* [INPUT RECORDS]
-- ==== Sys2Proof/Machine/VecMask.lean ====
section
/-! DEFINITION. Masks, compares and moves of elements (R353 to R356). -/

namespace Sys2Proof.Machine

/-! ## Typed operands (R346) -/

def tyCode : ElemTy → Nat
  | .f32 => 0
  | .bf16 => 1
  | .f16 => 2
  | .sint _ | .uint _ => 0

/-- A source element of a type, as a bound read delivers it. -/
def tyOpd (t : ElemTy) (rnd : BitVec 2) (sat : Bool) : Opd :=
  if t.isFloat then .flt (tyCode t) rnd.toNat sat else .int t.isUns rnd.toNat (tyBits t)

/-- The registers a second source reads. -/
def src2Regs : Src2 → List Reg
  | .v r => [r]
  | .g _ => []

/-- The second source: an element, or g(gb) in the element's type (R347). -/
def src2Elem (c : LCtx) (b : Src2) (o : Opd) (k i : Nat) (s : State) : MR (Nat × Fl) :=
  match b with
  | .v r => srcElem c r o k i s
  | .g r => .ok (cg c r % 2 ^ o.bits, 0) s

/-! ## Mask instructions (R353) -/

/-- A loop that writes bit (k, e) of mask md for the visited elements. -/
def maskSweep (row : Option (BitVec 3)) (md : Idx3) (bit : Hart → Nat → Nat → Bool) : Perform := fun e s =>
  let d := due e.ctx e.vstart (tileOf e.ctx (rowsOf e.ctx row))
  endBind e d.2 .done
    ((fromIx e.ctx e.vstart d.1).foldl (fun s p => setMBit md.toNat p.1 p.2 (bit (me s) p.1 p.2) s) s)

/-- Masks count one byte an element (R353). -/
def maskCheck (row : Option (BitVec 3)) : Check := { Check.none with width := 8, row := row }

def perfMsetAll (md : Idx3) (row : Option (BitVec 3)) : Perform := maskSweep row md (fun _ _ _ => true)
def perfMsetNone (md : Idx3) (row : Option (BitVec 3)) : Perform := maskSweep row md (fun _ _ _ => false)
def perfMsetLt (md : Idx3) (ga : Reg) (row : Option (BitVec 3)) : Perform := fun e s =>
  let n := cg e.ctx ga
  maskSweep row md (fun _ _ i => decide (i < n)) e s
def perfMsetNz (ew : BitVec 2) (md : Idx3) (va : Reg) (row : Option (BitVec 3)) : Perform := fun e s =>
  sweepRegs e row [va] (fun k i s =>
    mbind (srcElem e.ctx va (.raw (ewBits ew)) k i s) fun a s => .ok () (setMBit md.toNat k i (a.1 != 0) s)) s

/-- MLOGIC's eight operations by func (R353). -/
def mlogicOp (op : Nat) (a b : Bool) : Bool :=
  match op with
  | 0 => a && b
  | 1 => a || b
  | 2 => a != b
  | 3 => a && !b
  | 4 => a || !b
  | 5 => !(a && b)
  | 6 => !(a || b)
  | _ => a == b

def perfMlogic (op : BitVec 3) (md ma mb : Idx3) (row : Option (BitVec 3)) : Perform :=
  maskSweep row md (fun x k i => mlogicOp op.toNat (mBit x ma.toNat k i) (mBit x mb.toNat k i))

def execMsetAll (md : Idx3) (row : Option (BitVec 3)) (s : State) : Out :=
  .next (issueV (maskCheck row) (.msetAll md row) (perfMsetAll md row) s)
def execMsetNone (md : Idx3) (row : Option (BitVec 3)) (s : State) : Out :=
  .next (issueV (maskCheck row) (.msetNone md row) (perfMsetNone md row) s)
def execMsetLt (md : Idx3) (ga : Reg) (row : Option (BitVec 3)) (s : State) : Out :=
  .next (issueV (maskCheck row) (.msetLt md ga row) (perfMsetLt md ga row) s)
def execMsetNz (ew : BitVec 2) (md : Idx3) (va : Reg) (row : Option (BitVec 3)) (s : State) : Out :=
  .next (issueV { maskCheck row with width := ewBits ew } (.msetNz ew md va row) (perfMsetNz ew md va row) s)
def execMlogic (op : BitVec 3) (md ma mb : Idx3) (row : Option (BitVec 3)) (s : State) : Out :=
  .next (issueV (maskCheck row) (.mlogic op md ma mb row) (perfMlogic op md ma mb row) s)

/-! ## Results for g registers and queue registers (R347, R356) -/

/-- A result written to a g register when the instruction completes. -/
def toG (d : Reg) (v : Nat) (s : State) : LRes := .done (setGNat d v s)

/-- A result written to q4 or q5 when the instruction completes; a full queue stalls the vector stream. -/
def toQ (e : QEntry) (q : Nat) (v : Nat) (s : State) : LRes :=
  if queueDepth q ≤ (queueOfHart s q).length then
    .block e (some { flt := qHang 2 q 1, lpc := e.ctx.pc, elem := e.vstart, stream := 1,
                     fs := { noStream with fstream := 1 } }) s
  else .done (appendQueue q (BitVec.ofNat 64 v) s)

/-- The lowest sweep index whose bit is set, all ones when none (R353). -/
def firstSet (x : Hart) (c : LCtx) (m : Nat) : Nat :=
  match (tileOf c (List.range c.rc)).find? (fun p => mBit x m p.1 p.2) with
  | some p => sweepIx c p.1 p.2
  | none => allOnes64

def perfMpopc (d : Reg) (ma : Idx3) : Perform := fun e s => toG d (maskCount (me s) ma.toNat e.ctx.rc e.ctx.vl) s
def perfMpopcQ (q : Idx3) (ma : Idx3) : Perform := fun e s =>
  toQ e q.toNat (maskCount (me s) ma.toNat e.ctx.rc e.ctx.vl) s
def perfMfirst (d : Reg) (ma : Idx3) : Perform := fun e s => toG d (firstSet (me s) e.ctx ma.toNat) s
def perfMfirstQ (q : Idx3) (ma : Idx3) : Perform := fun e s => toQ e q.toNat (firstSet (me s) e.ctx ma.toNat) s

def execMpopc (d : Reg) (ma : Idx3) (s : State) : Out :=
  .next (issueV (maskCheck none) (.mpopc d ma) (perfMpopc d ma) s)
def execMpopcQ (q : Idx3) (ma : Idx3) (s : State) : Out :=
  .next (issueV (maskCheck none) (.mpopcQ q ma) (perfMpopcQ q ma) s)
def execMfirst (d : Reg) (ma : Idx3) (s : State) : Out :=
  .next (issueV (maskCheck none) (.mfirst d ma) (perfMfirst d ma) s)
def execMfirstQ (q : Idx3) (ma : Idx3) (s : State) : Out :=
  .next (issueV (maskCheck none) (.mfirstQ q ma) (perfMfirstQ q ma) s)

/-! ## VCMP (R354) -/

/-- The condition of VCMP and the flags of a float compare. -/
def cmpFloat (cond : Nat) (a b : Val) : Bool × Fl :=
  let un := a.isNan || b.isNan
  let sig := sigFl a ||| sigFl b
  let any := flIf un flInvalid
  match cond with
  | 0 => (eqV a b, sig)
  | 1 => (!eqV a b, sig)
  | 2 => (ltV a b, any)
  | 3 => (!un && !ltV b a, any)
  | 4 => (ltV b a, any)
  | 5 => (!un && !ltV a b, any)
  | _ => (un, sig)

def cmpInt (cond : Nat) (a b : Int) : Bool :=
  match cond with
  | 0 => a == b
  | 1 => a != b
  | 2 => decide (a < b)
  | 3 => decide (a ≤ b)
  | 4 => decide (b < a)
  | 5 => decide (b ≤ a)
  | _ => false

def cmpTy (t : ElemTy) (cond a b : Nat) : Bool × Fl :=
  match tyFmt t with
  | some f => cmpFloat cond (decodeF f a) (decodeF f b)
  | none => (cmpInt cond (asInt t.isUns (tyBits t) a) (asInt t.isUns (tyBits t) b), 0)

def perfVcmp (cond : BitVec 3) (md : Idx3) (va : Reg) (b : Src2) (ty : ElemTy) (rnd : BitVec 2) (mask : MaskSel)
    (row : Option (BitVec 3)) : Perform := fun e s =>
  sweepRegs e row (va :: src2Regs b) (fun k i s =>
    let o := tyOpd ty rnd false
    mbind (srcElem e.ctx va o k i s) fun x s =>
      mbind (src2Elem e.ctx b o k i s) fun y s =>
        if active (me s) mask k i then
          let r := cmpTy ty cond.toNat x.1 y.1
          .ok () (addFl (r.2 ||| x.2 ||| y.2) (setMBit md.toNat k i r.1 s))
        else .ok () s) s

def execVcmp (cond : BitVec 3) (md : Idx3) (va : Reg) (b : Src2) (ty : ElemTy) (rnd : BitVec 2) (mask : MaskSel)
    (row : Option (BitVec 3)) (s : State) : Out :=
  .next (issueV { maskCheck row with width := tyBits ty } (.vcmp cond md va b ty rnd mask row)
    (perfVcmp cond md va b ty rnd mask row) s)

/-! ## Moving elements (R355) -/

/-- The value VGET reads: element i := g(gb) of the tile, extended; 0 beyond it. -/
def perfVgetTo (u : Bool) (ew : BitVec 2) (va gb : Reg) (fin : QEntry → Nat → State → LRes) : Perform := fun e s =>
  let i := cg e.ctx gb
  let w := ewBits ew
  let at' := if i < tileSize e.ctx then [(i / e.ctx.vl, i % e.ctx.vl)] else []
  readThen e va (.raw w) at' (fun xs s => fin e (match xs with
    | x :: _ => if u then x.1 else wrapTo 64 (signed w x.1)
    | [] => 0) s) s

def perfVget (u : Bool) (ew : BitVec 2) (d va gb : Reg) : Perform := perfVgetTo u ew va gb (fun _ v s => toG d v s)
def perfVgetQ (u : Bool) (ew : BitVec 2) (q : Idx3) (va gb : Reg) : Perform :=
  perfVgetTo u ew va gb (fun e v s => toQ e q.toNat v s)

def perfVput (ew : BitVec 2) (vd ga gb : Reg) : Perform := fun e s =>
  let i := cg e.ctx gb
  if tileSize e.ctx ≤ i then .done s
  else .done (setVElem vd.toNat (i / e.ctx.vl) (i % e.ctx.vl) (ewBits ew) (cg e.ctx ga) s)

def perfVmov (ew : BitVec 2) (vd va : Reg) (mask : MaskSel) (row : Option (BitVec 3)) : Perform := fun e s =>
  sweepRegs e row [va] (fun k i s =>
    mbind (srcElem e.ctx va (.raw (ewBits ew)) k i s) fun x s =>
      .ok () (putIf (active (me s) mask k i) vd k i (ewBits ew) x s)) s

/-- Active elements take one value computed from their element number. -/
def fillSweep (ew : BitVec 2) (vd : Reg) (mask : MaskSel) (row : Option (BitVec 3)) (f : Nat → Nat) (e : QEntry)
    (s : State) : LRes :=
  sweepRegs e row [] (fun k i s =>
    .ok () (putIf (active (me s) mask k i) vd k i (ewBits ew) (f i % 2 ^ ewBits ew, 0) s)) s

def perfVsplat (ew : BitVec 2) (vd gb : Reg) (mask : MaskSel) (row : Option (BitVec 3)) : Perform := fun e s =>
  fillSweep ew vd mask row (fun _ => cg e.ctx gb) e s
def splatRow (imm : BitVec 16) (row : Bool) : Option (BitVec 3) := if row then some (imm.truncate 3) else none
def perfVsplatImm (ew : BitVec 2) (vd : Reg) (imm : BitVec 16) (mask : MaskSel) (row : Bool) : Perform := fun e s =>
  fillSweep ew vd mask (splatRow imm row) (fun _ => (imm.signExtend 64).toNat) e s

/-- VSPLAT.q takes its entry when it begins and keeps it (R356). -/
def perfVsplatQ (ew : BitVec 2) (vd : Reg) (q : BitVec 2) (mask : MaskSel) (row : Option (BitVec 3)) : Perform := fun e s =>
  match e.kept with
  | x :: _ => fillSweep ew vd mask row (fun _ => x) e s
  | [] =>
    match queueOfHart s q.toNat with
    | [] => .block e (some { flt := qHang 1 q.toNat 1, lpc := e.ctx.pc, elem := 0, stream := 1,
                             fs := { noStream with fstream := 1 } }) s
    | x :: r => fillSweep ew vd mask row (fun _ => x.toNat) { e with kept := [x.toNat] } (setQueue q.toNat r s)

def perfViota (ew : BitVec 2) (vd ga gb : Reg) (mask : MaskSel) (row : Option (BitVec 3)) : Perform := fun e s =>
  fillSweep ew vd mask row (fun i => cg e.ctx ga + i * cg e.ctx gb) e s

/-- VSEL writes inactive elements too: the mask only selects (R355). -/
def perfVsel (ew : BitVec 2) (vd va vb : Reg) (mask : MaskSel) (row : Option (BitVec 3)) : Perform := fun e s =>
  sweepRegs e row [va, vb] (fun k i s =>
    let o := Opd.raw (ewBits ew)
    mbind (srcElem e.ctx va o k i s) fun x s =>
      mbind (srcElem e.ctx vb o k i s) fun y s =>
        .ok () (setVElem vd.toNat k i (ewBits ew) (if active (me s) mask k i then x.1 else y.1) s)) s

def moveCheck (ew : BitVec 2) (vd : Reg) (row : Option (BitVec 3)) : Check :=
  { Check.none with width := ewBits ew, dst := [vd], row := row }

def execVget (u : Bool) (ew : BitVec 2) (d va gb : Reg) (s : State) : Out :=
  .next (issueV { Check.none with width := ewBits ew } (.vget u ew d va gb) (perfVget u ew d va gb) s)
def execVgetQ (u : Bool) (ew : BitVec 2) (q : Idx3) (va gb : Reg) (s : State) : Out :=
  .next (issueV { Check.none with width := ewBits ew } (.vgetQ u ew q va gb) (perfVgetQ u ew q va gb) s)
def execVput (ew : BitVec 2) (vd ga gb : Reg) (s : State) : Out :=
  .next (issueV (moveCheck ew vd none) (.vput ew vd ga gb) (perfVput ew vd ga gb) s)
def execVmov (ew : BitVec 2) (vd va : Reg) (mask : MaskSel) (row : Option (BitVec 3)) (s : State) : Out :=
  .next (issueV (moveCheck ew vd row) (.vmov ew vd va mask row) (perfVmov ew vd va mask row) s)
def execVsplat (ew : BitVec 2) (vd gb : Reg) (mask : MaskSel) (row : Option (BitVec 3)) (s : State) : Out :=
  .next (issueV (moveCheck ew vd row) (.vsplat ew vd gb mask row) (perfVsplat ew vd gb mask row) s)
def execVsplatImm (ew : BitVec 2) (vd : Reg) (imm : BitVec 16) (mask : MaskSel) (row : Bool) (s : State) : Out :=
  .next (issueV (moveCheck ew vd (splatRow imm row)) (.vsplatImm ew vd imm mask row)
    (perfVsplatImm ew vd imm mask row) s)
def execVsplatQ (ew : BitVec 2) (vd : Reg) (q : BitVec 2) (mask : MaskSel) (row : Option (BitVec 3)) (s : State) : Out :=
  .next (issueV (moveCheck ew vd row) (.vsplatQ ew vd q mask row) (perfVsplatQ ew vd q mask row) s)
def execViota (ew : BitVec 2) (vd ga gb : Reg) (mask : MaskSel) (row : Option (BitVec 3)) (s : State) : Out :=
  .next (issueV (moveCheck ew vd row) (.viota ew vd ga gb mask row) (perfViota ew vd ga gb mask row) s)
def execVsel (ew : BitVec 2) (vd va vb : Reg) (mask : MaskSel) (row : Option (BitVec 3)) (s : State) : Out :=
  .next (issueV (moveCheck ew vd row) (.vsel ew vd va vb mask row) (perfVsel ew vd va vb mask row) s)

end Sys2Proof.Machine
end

* [WHAT TO DO]
From the listing above, return every line that contains the word "source".

* [THE COMPLETED TASK]
/-- A source element of a type, as a bound read delivers it. -/
/-- The registers a second source reads. -/
/-- The second source: an element, or g(gb) in the element's type (R347). -/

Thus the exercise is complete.